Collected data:
/-! ### `pack` (R60) -/

theorem packField_eq_ofNat (f : FieldSpec) (v : Int) :
    packField f v = BitVec.ofNat 32 (laneValue f v * 2 ^ f.offset) := by
  apply BitVec.eq_of_toNat_eq
  simp [packField, laneValue, Nat.shiftLeft_eq]

theorem packField_clamp (f : FieldSpec) (v : Int) : packField f (clamp v 0 f.limit) = packField f v := by
  rw [packField, clamp_clamp (Int.natCast_nonneg f.limit), packField]

/-- The shifted value still stands in the word. -/
theorem toNat_packField {f : FieldSpec} (h : LaneFits f) (v : Int) :
    (packField f v).toNat = laneValue f v * 2 ^ f.offset := by
  have ⟨_, hword, _⟩ := h
  rw [packField_eq_ofNat, BitVec.toNat_ofNat, Nat.mod_eq_of_lt]
  calc laneValue f v * 2 ^ f.offset
      < 2 ^ f.width * 2 ^ f.offset := Nat.mul_lt_mul_of_pos_right (laneValue_lt h v) (Nat.two_pow_pos _)
    _ = 2 ^ (f.offset + f.width) := by rw [← Nat.pow_add, Nat.add_comm]
    _ ≤ 2 ^ 32 := Nat.pow_le_pow_right (by decide) hword

theorem inLane_of_getLsbD_packField {f : FieldSpec} (h : LaneFits f) {v : Int} {k : Nat}
    (hk : (packField f v).getLsbD k = true) : InLane f k := by
  rw [BitVec.getLsbD, toNat_packField h, Nat.testBit_mul_two_pow, Bool.and_eq_true, decide_eq_true_iff] at hk
  obtain ⟨hlo, hbit⟩ := hk
  have hlt := (Nat.ge_two_pow_of_testBit hbit).trans_lt (laneValue_lt h v)
  have := (Nat.pow_lt_pow_iff_right Nat.one_lt_two).mp hlt
  exact ⟨hlo, by omega⟩

/-- Settles O40: a bit at or above the width would make the value in the lane too large. -/
theorem packStaysInItsLane : Obligations.PackStaysInItsLane :=
  fun f _ _ hf => inLane_of_getLsbD_packField (fieldTable_fits f hf)

/-! ### `unpack` (R61) -/

theorem toNat_unpackField {f : FieldSpec} (h : LaneFits f) (w : Word) :
    (unpackField f w).toNat = w.toNat / 2 ^ f.offset % 2 ^ f.width := by
  obtain ⟨_, hword, _⟩ := h
  have hmask : 2 ^ f.width - 1 < 2 ^ 32 :=
    (Nat.sub_lt (Nat.two_pow_pos _) Nat.one_pos).trans_le (Nat.pow_le_pow_right (by decide) (by omega))
  rw [unpackField, BitVec.toNat_and, BitVec.toNat_ushiftRight, BitVec.toNat_ofNat, Nat.mod_eq_of_lt hmask,
    Nat.and_two_pow_sub_one_eq_mod, Nat.shiftRight_eq_div_pow]

theorem unpackField_eq_ofNat {f : FieldSpec} (h : LaneFits f) (w : Word) :
    unpackField f w = BitVec.ofNat 32 (w.toNat / 2 ^ f.offset % 2 ^ f.width) := by
  rw [← toNat_unpackField h, BitVec.ofNat_toNat, BitVec.setWidth_eq]

theorem unpackField_or (f : FieldSpec) (w u : Word) :
    unpackField f (w ||| u) = unpackField f w ||| unpackField f u := by
  simp only [unpackField, BitVec.ushiftRight_or_distrib, BitVec.and_or_distrib_right]

/-- A word with no bit in the lane unpacks to zero. -/
theorem unpackField_eq_zero {f : FieldSpec} (h : LaneFits f) {w : Word}
    (hout : ∀ k, InLane f k → w.getLsbD k = false) : unpackField f w = 0#32 := by
  apply BitVec.eq_of_toNat_eq
  rw [toNat_unpackField h]
  apply Nat.eq_of_testBit_eq
  intro k
  rw [Nat.testBit_mod_two_pow, Nat.testBit_div_two_pow]
  rcases Nat.lt_or_ge k f.width with hk | hk
  · have hbit := hout (k + f.offset) ⟨by omega, by omega⟩
    rw [BitVec.getLsbD] at hbit
    simp [hbit]
  · simp [Nat.not_lt.mpr hk]

/-! ### The round trip (R64) -/

theorem toNat_unpackField_packField {f : FieldSpec} (h : LaneFits f) (v : Int) :
    (unpackField f (packField f v)).toNat = laneValue f v := by
  rw [toNat_unpackField h, toNat_packField h, Nat.mul_div_cancel _ (Nat.two_pow_pos _),
    Nat.mod_eq_of_lt (laneValue_lt h v)]

/-- Another lane of the same word holds nothing of this one. -/
theorem unpackField_packField_of_ne {i j : Nat} {f g : FieldSpec} (hf : hw.fields[i]? = some f)
    (hg : hw.fields[j]? = some g) (hword : g.word = f.word) (hij : i ≠ j) (u : Int) :
    unpackField f (packField g u) = 0#32 := by
  apply unpackField_eq_zero (laneFits_of_row hf)
  intro k hk
  apply Bool.eq_false_iff.mpr
  exact fun hbit => not_inLane_of_inLane hf hg hword hij hk (inLane_of_getLsbD_packField (laneFits_of_row hg) hbit)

__Work instruction__
Look above for the line with "theorem packField_clamp (f" and the line with "(packField f v).toNat". Write out those two lines and all the lines between them, exactly, and no others.

__Output below__
theorem packField_clamp (f : FieldSpec) (v : Int) : packField f (clamp v 0 f.limit) = packField f v := by
  rw [packField, clamp_clamp (Int.natCast_nonneg f.limit), packField]

/-- The shifted value still stands in the word. -/
theorem toNat_packField {f : FieldSpec} (h : LaneFits f) (v : Int) :
    (packField f v).toNat = laneValue f v * 2 ^ f.offset := by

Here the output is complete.